Вдруг мне вспомнилась другая комната, сто лет назад, в «Лаборатории натуральных смол». Тогда допрос собирался вести Роман. Что-то в самом деле происходило с Ником… Он сейчас больше походил на Романа, чем на самого себя. Я никогда не видала Ника таким… Каким же? Недобрым. Опасным. Обычное его непринужденное, естественное как дыхание величие сменилось жесткой, цепкой властностью.
– Сядь, Нелли. Только куда-нибудь подальше, лучше у меня за спиной.
Я огляделась, намереваясь выполнить его распоряжение. На сей раз мне не понадобится изображать стенографистку.
– Хотя… Нет, постой, у меня появилась другая мысль. – Ник как-то странно усмехнулся. – Для моих задач, пожалуй, в этом здании найдется место получше. Подожди пока здесь, я распоряжусь.
Минуты повторного отсутствия Ника длились очень долго. Нервы мои были спокойны, но вот ноги, ноги не желали стоять на месте. Я побродила туда-сюда по кабинету, подошла, наконец, к окну.
Окно блеснуло темнотой. Глухая ночь, непонятно, когда и наступившая. Снаружи, в подсвеченных фонарями чернилах, шелестели листья тополей. Двор. Окно выходит во двор. Где же мы, все-таки?
Я коснулась ладонью холодного стекла. На пальце сверкнул тяжелый алмаз. Несколько часов назад я еще веселилась, ловя косые взгляды старух, приметивших неположенное мне украшение. Зачем он мне сейчас? Писать на стекле, разве что.
Стекло было очень чистым, как и водится в больницах.
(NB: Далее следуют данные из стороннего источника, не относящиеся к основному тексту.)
-- ==== Sys2Proof/Machine/Framer.lean ====
section
/-! DEFINITION. The bit framer and its six commands (40_bitframer). -/

namespace Sys2Proof.Machine

/-- `bits8(b)`: the eight bits of a byte, most significant first (40_bitframer R200). -/
def bits8 (b : Byte) : Bits :=
  [b.getLsbD 7, b.getLsbD 6, b.getLsbD 5, b.getLsbD 4, b.getLsbD 3, b.getLsbD 2, b.getLsbD 1, b.getLsbD 0]

/-- `byte8(s)` of eight bits (40_bitframer R201). -/
def byte8 (s : Bits) : Byte := BitVec.ofNat 8 (bitsNat s)

/-- The filler byte 0x19 (10_state R59). -/
def fillByte : Byte := 0x19#8

/-- FILL = 0,0,0,1,1,0,0,1 (40_bitframer, notation). -/
def fillBits : Bits := [false, false, false, true, true, false, false, true]

/-- The padding loop of 40_bitframer R205, at most `fuel` times around (R207: it stops after K - |p| rounds under
every valid configuration; notes/assumptions/21.md). -/
def padLoop (n k : Nat) : Nat → Bits → Bits
  | 0, s => s
  | fuel + 1, s =>
    if (s.length + 16) % n ≠ 0 ∨ s.length / 8 < k then padLoop n k fuel (s ++ fillBits) else s

/-- The bits of a payload before padding. -/
def payloadBits (p : List Byte) : Bits := p.flatMap bits8

/-- `pack(p)` for N = `n` and K = `k` (40_bitframer R205). -/
def packBits (gen : BitVec 17) (n k : Nat) (p : List Byte) : Bits :=
  let s := padLoop n k (n + k + 1) (payloadBits p)
  s ++ parity gen s

/-- The aligned 8-bit groups of a sequence; trailing bits that fill no group are dropped. -/
def octets : Bits → List Bits
  | b7 :: b6 :: b5 :: b4 :: b3 :: b2 :: b1 :: b0 :: rest => [b7, b6, b5, b4, b3, b2, b1, b0] :: octets rest
  | _ => []

/-- `unpack(s)`: the payload and the malformed flag (40_bitframer R208). -/
def unpackBits (s : Bits) : List Byte × Bool :=
  if s.length < 16 then ([], true)
  else
    let d := s.take (s.length - 16)
    (((octets d).filter fun g => g != fillBits).map byte8, d.length % 8 != 0)

/-- Block `j` of `split(s, n)`: `n` bits, 0 beyond the end of `s` (40_bitframer R211, R215). -/
def blockOf (s : Bits) (n j : Nat) : Bits := (List.range n).map fun i => s.getD (j * n + i) false

/-- `split(s, n)` (40_bitframer R211). -/
def splitBits (s : Bits) (n : Nat) : List Bits := (List.range (ceilDiv s.length n)).map (blockOf s n)

/-- `invert(blk)` (40_bitframer R213). -/
def invertBits (blk : Bits) : Bits := blk.map fun b => !b

/-- BYTE_TO_BITS (40_bitframer R202). -/
def execByteToBits (s : State) : Out :=
  finish { s with mem := Memory.writeWords s.mem bbufBase ((bits8 s.argByte).map bitWord), blen := 8 }

/-- BITS_TO_BYTE (40_bitframer R203). -/
def execBitsToByte (s : State) : Out :=
  if s.blenNat < 8 ∨ s.hw.maxBits < s.blenNat then raise .badArgument s
  else withRead bbufBase (s.bbuf 8) fun bits => finish { s with byteRes := byte8 bits }

/-- PACK (40_bitframer R206). -/
def execPack (s : State) : Out :=
  if s.cfgValid = false then raise .configError s
  else if s.payloadCapNat < s.plenNat then raise .payloadTooLarge s
  else
    withRead pbufBase (s.pbuf s.plenNat) fun p =>
      let bits := packBits s.hw.gen s.nfreqNat s.payloadCapNat p
      finish { s with mem := Memory.writeWords s.mem bbufBase (bits.map bitWord), blen := BitVec.ofNat 32 bits.length }

/-- UNPACK (40_bitframer R209). -/
def execUnpack (s : State) : Out :=
  if s.hw.maxBits < s.blenNat then raise .badArgument s
  else
    withRead bbufBase (s.bbuf s.blenNat) fun bits =>
      let r := unpackBits bits
      finish { s with
        mem := Memory.writeWords s.mem pbufBase (r.1.map byteWord)
        plen := BitVec.ofNat 32 r.1.length
        warnMalformed := r.2 }

/-- SPLIT (40_bitframer R211, R212): it reads the bit sequence BBUF[0..BLEN), which the host must have written
(70_reset_and_hazards R552, which names SPLIT among the readers), and zero-fills the partial block. R212's pseudocode
shows no read: DEDUCED, the elements read are those of R211's `s` (notes/assumptions/30.md). -/
def execSplit (s : State) : Out :=
  let nb := ceilDiv s.blenNat s.nfreqNat
  if s.cfgValid = false then raise .configError s
  else if s.hw.maxBits < s.blenNat ∨ s.hw.maxBits < nb * s.nfreqNat then raise .badArgument s
  else
    withRead bbufBase (s.bbuf s.blenNat) fun _ =>
      finish { s with
        mem := Memory.writeWords s.mem (bbufBase + 4 * s.blenNat)
          (List.replicate (nb * s.nfreqNat - s.blenNat) (bitWord false))
        nblocks := BitVec.ofNat 32 nb
        partialBlock := partialFlag s.blenNat s.nfreqNat }

/-- The bits of block `j` of BBUF, 0 beyond BLEN (40_bitframer R214, 43_synth R319): only elements below BLEN are
read. -/
def State.bbufBlock (s : State) (j : Nat) : Option Bits :=
  let n := s.nfreqNat
  let have' := min n (s.blenNat - j * n)
  (s.bbufFrom (j * n) have').map fun bits => bits ++ List.replicate (n - have') false

/-- INVERT (40_bitframer R214). -/
def execInvert (s : State) : Out :=
  if s.cfgValid = false then raise .configError s
  else if s.hw.maxBits < s.blenNat ∨ ceilDiv s.blenNat s.nfreqNat ≤ s.arg0Nat then raise .badArgument s
  else
    withRead (bbufBase + 4 * (s.arg0Nat * s.nfreqNat)) (s.bbufBlock s.arg0Nat) fun blk =>
      finish { s with mem := Memory.writeWords s.mem ibufBase ((invertBits blk).map bitWord) }

end Sys2Proof.Machine
end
«Tu oublieras Henriette88» – камень поскрипывал, совсем тихо.
Еще раз… «Tu oublieras Henriette»…
И уж в третий, два – число неуклюжее.
«Tu oublieras Henriette».
В этом не было никакого смысла. Ровным счетом никакого. Зачем я, собственно, порчу казенное имущество? Когда он отойдет, этот наркоз?
– Нелли…
Ник смотрел на меня с каким-то незнакомым выражением.
– Да?
– Все-таки я должен тебя спросить. Мы не знаем, чем кончится эта ночь. Но готова ли ты пройти ее – до конца? У тебя достанет решимости – на все?
– Да.
Даже если ночь никогда не кончится, добавила я мысленно, дотронувшись до бурого пятна на своем рукаве.
– Тогда пойдем.
Следуя за санитаром, курносым юношей лет двадцати, очевидно смущенным присутствием Государя, мы прошли к большому лифту.
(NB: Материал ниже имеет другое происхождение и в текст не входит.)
-- ==== Sys2Proof/Certificates/Slice0/Obligations.lean ====
section
/-! DEFINITION. The statements for the provers, each from the rules of spec/ its docstring names. A state is written
`{ s with f := t.f }` where a command changes the field `f` and nothing else: that is its frame. -/

open Sys2Proof Sys2Proof.Machine

/-! ## Encoding (30_encoding) -/

/-- Decoding a command word gives it back, whatever bytes follow, and a word that decodes to a command is that
command's word: no bit of a command word is dropped (30_encoding R170, R173, R176). -/
def Obligations.DecodeEncodeAgree : Prop :=
  (∀ (i : Instr) (rest : List Byte), i.wellFormed = true →
    decodeBytes (wordBytes (encode i) ++ rest) = some (.ok i, rest)) ∧
  ∀ (w : Word) (i : Instr), decodeWord w = .ok i → w = encode i

/-- A word with `RSV ≠ 0` or with a reserved opcode raises ILLEGAL_COMMAND and changes nothing but ERR; every other word
runs its command; the reserved values are those no command has (30_encoding R171, R174). -/
def Obligations.IllegalWords : Prop :=
  (∀ n < 256, reservedOpcode n = true ↔ ∀ i : Instr, i.opcode.toNat ≠ n) ∧
  (∀ (s : State) (w : Word), w.extractLsb' 8 24 ≠ 0#24 ∨ reservedOpcode (w.extractLsb' 0 8).toNat = true →
    busWrite 32 0x0000000C#32 w s = .next { s with err := .illegalCommand }) ∧
  ∀ (s : State) (w : Word), w.extractLsb' 8 24 = 0#24 → reservedOpcode (w.extractLsb' 0 8).toNat = false →
    ∃ i, decodeWord w = .ok i ∧ busWrite 32 0x0000000C#32 w s = exec i s

/-- Words written out from the opcode map (30_encoding R173) decode to their commands. -/
def Obligations.TableWordsDecode : Prop :=
  decodeWord 0x00000000#32 = .ok .nop ∧ decodeWord 0x00000012#32 = .ok .pack ∧
  decodeWord 0x00000021#32 = .ok .crcCheck ∧ decodeWord 0x00000031#32 = .ok .rbAdd ∧
  decodeWord 0x00000041#32 = .ok .buildSignal ∧ decodeWord 0x00000050#32 = .ok .syncTest ∧
  decodeWord 0x00000060#32 = .ok .decode ∧ decodeWord 0x00000070#32 = .ok .rxStart ∧
  decodeWord 0x0000007F#32 = .ok .evqPop ∧ decodeWord 0x0000007E#32 = .error .unassignedOpcode ∧
  decodeWord 0x00000112#32 = .error .reservedBits

/-- One step takes the head of the pending interleaving (the model's own form of 20_memory R134, notes/assumptions/2.md);
where it is a write to CMD of a word that decodes, the step is the command (10_state R48, 30_encoding R179); with
nothing pending the core waits. -/
def Obligations.StepRunsCommand : Prop :=
  (∀ (s : State) (m : Move) (rest : List Move), s.pending = m :: rest → step s = runMove m { s with pending := rest }) ∧
  (∀ (s : State) (w : Word) (i : Instr) (rest : List Move), s.pending = .write 32 0x0000000C#32 w :: rest →
    decodeWord w = .ok i → step s = exec i { s with pending := rest }) ∧
  (∀ (s : State) (i : Instr), step (s.withFetchWord 8 i.opcode.toNat) = exec i s) ∧
  ∀ s : State, s.pending = [] → step s = .next s

/-! ## Reset and the invariants -/

/-- The state after reset, register by register, hidden state, ports and buffers, for every value of the hardware
parameters; the reset input at a later time returns the core to the same state (70_reset R550). -/
def Obligations.ResetValues : Prop :=
  (∀ hw : Params,
    (∀ p ∈ ([(0x000, 0x534E5407#32), (0x004, 0), (0x008, 0), (0x00C, 0), (0x010, 0), (0x014, 0), (0x020, 0), (0x024, 0),
        (0x028, 0), (0x02C, 0), (0x030, 0), (0x034, 0), (0x038, 0), (0x03C, 0), (0x040, 0), (0x044, 0), (0x048, 0),
        (0x04C, 0), (0x050, 0), (0x054, 0), (0x058, 0), (0x05C, 0), (0x060, 0), (0x064, 0), (0x06C, 0x19#32),
        (0x070, 0), (0x074, 0), (0x100, 0), (0x104, 0), (0x108, 0), (0x10C, 0), (0x110, 0), (0x114, 0), (0x118, 0),
        (0x120, 0x40000000#32), (0x124, 0x40000000#32), (0x128, 8), (0x12C, 8), (0x130, 50), (0x134, 0), (0x138, 3),
        (0x068, hw.gen.setWidth 32)] : List (Nat × Word)), (State.resetWith hw).readRegister p.1 = p.2) ∧
    (∀ i < 19, (State.resetWith hw).readRegister (0x180 + 4 * i) = 0) ∧
    (∀ i < 256, (State.resetWith hw).readRegister (0x400 + 4 * i) = 0) ∧
    (State.resetWith hw).cfgValid = false ∧ (State.resetWith hw).rxState = .initialized ∧
    (State.resetWith hw).txState = .idle ∧ (State.resetWith hw).evq = [] ∧
    (State.resetWith hw).captureOpen = false ∧ (State.resetWith hw).handoff = none ∧
    ∀ a, Memory.readByte (State.resetWith hw).mem a = none) ∧
  ∀ s : State, ∃ t, runMove .reset s = .next t ∧
    t = { State.resetWith s.hw with pending := t.pending, busData := t.busData, env := t.env }

/-- After reset the core waits: no agent step is enabled and the interrupt line is low (70_reset R551). -/
def Obligations.ResetWaits : Prop :=
  ∀ hw : Params,
    step (State.resetWith hw) = .next (State.resetWith hw) ∧
    rxStep (State.resetWith hw) = .refused .rxNotEnabled ∧ playDone (State.resetWith hw) = .refused .noPlayback ∧
    (State.resetWith hw).irq = false ∧ (State.resetWith hw).ctrlIrqEn = false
– Прошу вас. – Санитар нажал на кнопку отрицательного уровня.
Мы вышли в выложенный белой кафельной плиткой длинный коридор, видимо соединяющий основное здание с другим.
– Это достаточно близко? – спросил Ник.
– Полторы минуты от реанимационного отделения, Ваше Величество. – Молодой человек замялся было, но решился договорить. – Мгновенных изменений состояния больного можно не опасаться. Даже в случае ухудшения.
– Хорошо.
Санитар отпер широкую железную дверь. Потянуло холодом.
– Ник, но это же…
– Да.
Мы прошли в просторное помещение покойницкой, немного расплющенное из-за низкого потолка. Три белые стены, черный пол, блики ламп на том и другом. Два ряда оцинкованных столов. Вся четвертая стена состояла из металлических пронумерованных дверец – вроде тех, что бывают иногда при спортивных залах, только значительно большего размера.
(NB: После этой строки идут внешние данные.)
/-- Factorials outgrow the powers of 64. -/
theorem pow_le_factorial (j : ℕ) : 64 ^ j ≤ 2 ^ 20 * (2 * j).factorial := by
  rcases Nat.lt_or_ge j 4 with h | h
  · interval_cases j <;> decide
  · induction j, h using Nat.le_induction with
    | base => decide
    | succ j hj ih =>
      rw [show 2 * (j + 1) = 2 * j + 1 + 1 by ring, Nat.factorial_succ, Nat.factorial_succ, pow_succ]
      have : 64 ≤ (2 * j + 1 + 1) * (2 * j + 1) := by nlinarith
      calc 64 ^ j * 64 ≤ (2 ^ 20 * (2 * j).factorial) * ((2 * j + 1 + 1) * (2 * j + 1)) := Nat.mul_le_mul ih this
        _ = _ := by ring

/-- A term of either series is below a geometric sequence of ratio 1/64. -/
theorem term_le {x : ℝ} (h0 : 0 ≤ x) (h1 : x ≤ 1) (j m : ℕ) (hm : 2 * j ≤ m) :
    x ^ j / (m.factorial : ℝ) ≤ 2 ^ 20 * (1 / 64) ^ j := by
  have hf : (0 : ℝ) < m.factorial := by positivity
  rw [div_le_iff₀ hf]
  have h := pow_le_factorial j
  have h2 : (2 * j).factorial ≤ m.factorial := Nat.factorial_le hm
  have h3 : (64 : ℝ) ^ j ≤ 2 ^ 20 * m.factorial := by exact_mod_cast h.trans (Nat.mul_le_mul_left _ h2)
  calc x ^ j ≤ 1 := pow_le_one₀ h0 h1
    _ = 64 ^ j * (1 / 64) ^ j := by rw [← mul_pow]; norm_num
    _ ≤ 2 ^ 20 * m.factorial * (1 / 64) ^ j := by gcongr
    _ = _ := by ring

/-- What the cut series leaves out is below one unit. -/
theorem tail_le (p : ℕ) : (2 : ℝ) ^ 20 * (1 / 64) ^ (trigTerms p + 1) / (1 - 1 / 64) * 2 ^ p ≤ 1 := by
  have h1 : (2 : ℝ) ^ p ≤ 64 ^ (p / 6 + 1) := by
    rw [show (64 : ℝ) = 2 ^ 6 by norm_num, ← pow_mul]
    exact pow_le_pow_right₀ (by norm_num) (by omega)
  have h2 : (1 / 64 : ℝ) ^ (trigTerms p + 1) * 64 ^ (p / 6 + 1) = (1 / 64) ^ 8 := by
    rw [trigTerms, show p / 6 + 8 + 1 = p / 6 + 1 + 8 by ring, pow_add, mul_right_comm, ← mul_pow]; norm_num
  have h3 : (1 / 64 : ℝ) ^ (trigTerms p + 1) * 2 ^ p ≤ (1 / 64) ^ 8 := by
    rw [← h2]; gcongr
  calc _ = (2 : ℝ) ^ 20 / (1 - 1 / 64) * ((1 / 64) ^ (trigTerms p + 1) * 2 ^ p) := by ring
    _ ≤ (2 : ℝ) ^ 20 / (1 - 1 / 64) * (1 / 64) ^ 8 := by gcongr
    _ ≤ 1 := by norm_num

/-- The cut cosine series is within one unit of the cosine. -/
theorem cosSum_near (p : ℕ) {θ : ℝ} (h : θ ^ 2 ≤ 1) :
    |cosSum (θ ^ 2) (trigTerms p) 0 * 2 ^ p - Real.cos θ * 2 ^ p| ≤ 1 := by
  have hs := norm_sub_le_of_geometric_bound_of_hasSum (r := 1 / 64) (C := 2 ^ 20) (by norm_num) (fun j => by
    rw [norm_div, norm_mul, norm_pow, norm_neg, norm_one, one_pow, one_mul, norm_pow, Real.norm_natCast, pow_mul,
      Real.norm_eq_abs, sq_abs]
    exact term_le (by positivity) h j _ le_rfl) (Real.hasSum_cos θ) (trigTerms p + 1)
  have e : cosSum (θ ^ 2) (trigTerms p) 0 =
      ∑ j ∈ range (trigTerms p + 1), (-1) ^ j * θ ^ (2 * j) / ((2 * j).factorial : ℝ) := by
    rw [cosSum_eq]
    refine sum_congr rfl fun j _ => ?_
    rw [pow_mul]; simp; ring
  rw [e, ← sub_mul, abs_mul, abs_of_pos (by positivity : (0 : ℝ) < 2 ^ p), ← Real.norm_eq_abs]
  exact (mul_le_mul_of_nonneg_right hs (by positivity)).trans (tail_le p)

/-- The cut sine series is within one unit of the sine. -/
theorem sinSum_near (p : ℕ) {θ : ℝ} (h : θ ^ 2 ≤ 1) :
    |θ * sinSum (θ ^ 2) (trigTerms p) 0 * 2 ^ p - Real.sin θ * 2 ^ p| ≤ 1 := by
  have hs := norm_sub_le_of_geometric_bound_of_hasSum (r := 1 / 64) (C := 2 ^ 20) (by norm_num) (fun j => by
    rw [norm_div, norm_mul, norm_pow, norm_neg, norm_one, one_pow, one_mul, norm_pow, Real.norm_natCast, pow_succ, pow_mul,
      Real.norm_eq_abs, sq_abs]
    have h1 : |θ| ≤ 1 := by rw [← sq_le_one_iff_abs_le_one]; exact h
    calc (θ ^ 2) ^ j * |θ| / ((2 * j + 1).factorial : ℝ) ≤ (θ ^ 2) ^ j * 1 / ((2 * j + 1).factorial : ℝ) := by gcongr
      _ ≤ _ := by rw [mul_one]; exact term_le (by positivity) h j _ (by omega)) (Real.hasSum_sin θ) (trigTerms p + 1)
  have e : θ * sinSum (θ ^ 2) (trigTerms p) 0 =
      ∑ j ∈ range (trigTerms p + 1), (-1) ^ j * θ ^ (2 * j + 1) / ((2 * j + 1).factorial : ℝ) := by
    rw [sinSum_eq, mul_sum]
    refine sum_congr rfl fun j _ => ?_
    rw [pow_succ θ (2 * j), pow_mul]; simp; ring
  rw [e, ← sub_mul, abs_mul, abs_of_pos (by positivity : (0 : ℝ) < 2 ^ p), ← Real.norm_eq_abs]
  exact (mul_le_mul_of_nonneg_right hs (by positivity)).trans (tail_le p)

/-- One Horner step `1 - x c / d` of either series, in fixed point. -/
theorem horner_near {p x c d : ℕ} {X C : ℝ} (hd : 0 < d) (hx : x ≤ 2 ^ p) (hc : c ≤ 2 ^ p) (hX0 : 0 ≤ X)
    (hxX : |(x : ℝ) - X * 2 ^ p| ≤ 4) (hX : X ≤ 31 / 50) {e : ℝ} (he : |(c : ℝ) - C * 2 ^ p| ≤ e) :
    fixOne p - x * c / (fixOne p * d) ≤ 2 ^ p ∧
    |((fixOne p - x * c / (fixOne p * d) : ℕ) : ℝ) - (1 - X * C / d) * 2 ^ p| ≤ 1 + (4 + 31 / 50 * e) / d := by
  have hle : x * c / (fixOne p * d) ≤ fixOne p := by
    apply Nat.div_le_of_le_mul
    calc x * c ≤ 2 ^ p * 2 ^ p := Nat.mul_le_mul hx hc
      _ ≤ fixOne p * d * fixOne p := by
        unfold fixOne
        rw [mul_right_comm]; exact Nat.le_mul_of_pos_right _ hd
  refine ⟨Nat.sub_le _ _, ?_⟩
  have hP : (0 : ℝ) < 2 ^ p := by positivity
  have hd' : (0 : ℝ) < d := by exact_mod_cast hd
  have h1 := ndiv_near (x * c) (d := fixOne p * d) (by simp [fixOne, hd])
  rw [Nat.cast_sub hle]
  simp only [fixOne] at *
  push_cast at h1 ⊢
  have hc' : (c : ℝ) ≤ 2 ^ p := by exact_mod_cast hc
  have h2 : |(x : ℝ) * c / (2 ^ p * d) - X * C * 2 ^ p / d| ≤ (4 + 31 / 50 * e) / d := by
    have : (x : ℝ) * c / (2 ^ p * d) - X * C * 2 ^ p / d =
        ((x - X * 2 ^ p) * (c / 2 ^ p) + X * (c - C * 2 ^ p)) / d := by field_simp; ring
    rw [this, abs_div, abs_of_pos hd']
    apply div_le_div_of_nonneg_right _ hd'.le
    refine (abs_add_le _ _).trans (add_le_add ?_ ?_)
    · rw [abs_mul, abs_of_nonneg (by positivity : (0 : ℝ) ≤ c / 2 ^ p)]
      have : (c : ℝ) / 2 ^ p ≤ 1 := by rw [div_le_one hP]; exact hc'
      nlinarith [abs_nonneg ((x : ℝ) - X * 2 ^ p)]
    · rw [abs_mul, abs_of_nonneg hX0]
      exact mul_le_mul hX he (abs_nonneg _) (by norm_num)
  have h3 : (1 - X * C / d) * 2 ^ p = 2 ^ p - X * C * 2 ^ p / d := by ring
  rw [h3]
  rw [abs_le] at *
  constructor <;> linarith [h1.1, h1.2, h2.1, h2.2]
Ничего страшного, это всего лишь покойницкая, а не ад. Ад я сегодня уже видела. В аду не может быть Ника, а здесь он есть, и он твердой рукой поддержал меня под локоть.
Санитар ушел. Мы остались – чего-то ожидая.
– Почему ты надумал допрашивать его здесь?
– Брюсу это понравится, ручаюсь. – Ник сел за небольшой стол, на котором громоздились кипы подшитых в папки бумаг.
Послышались шаги, железная дверь отворилась. Несколько жандармов ввели Костера.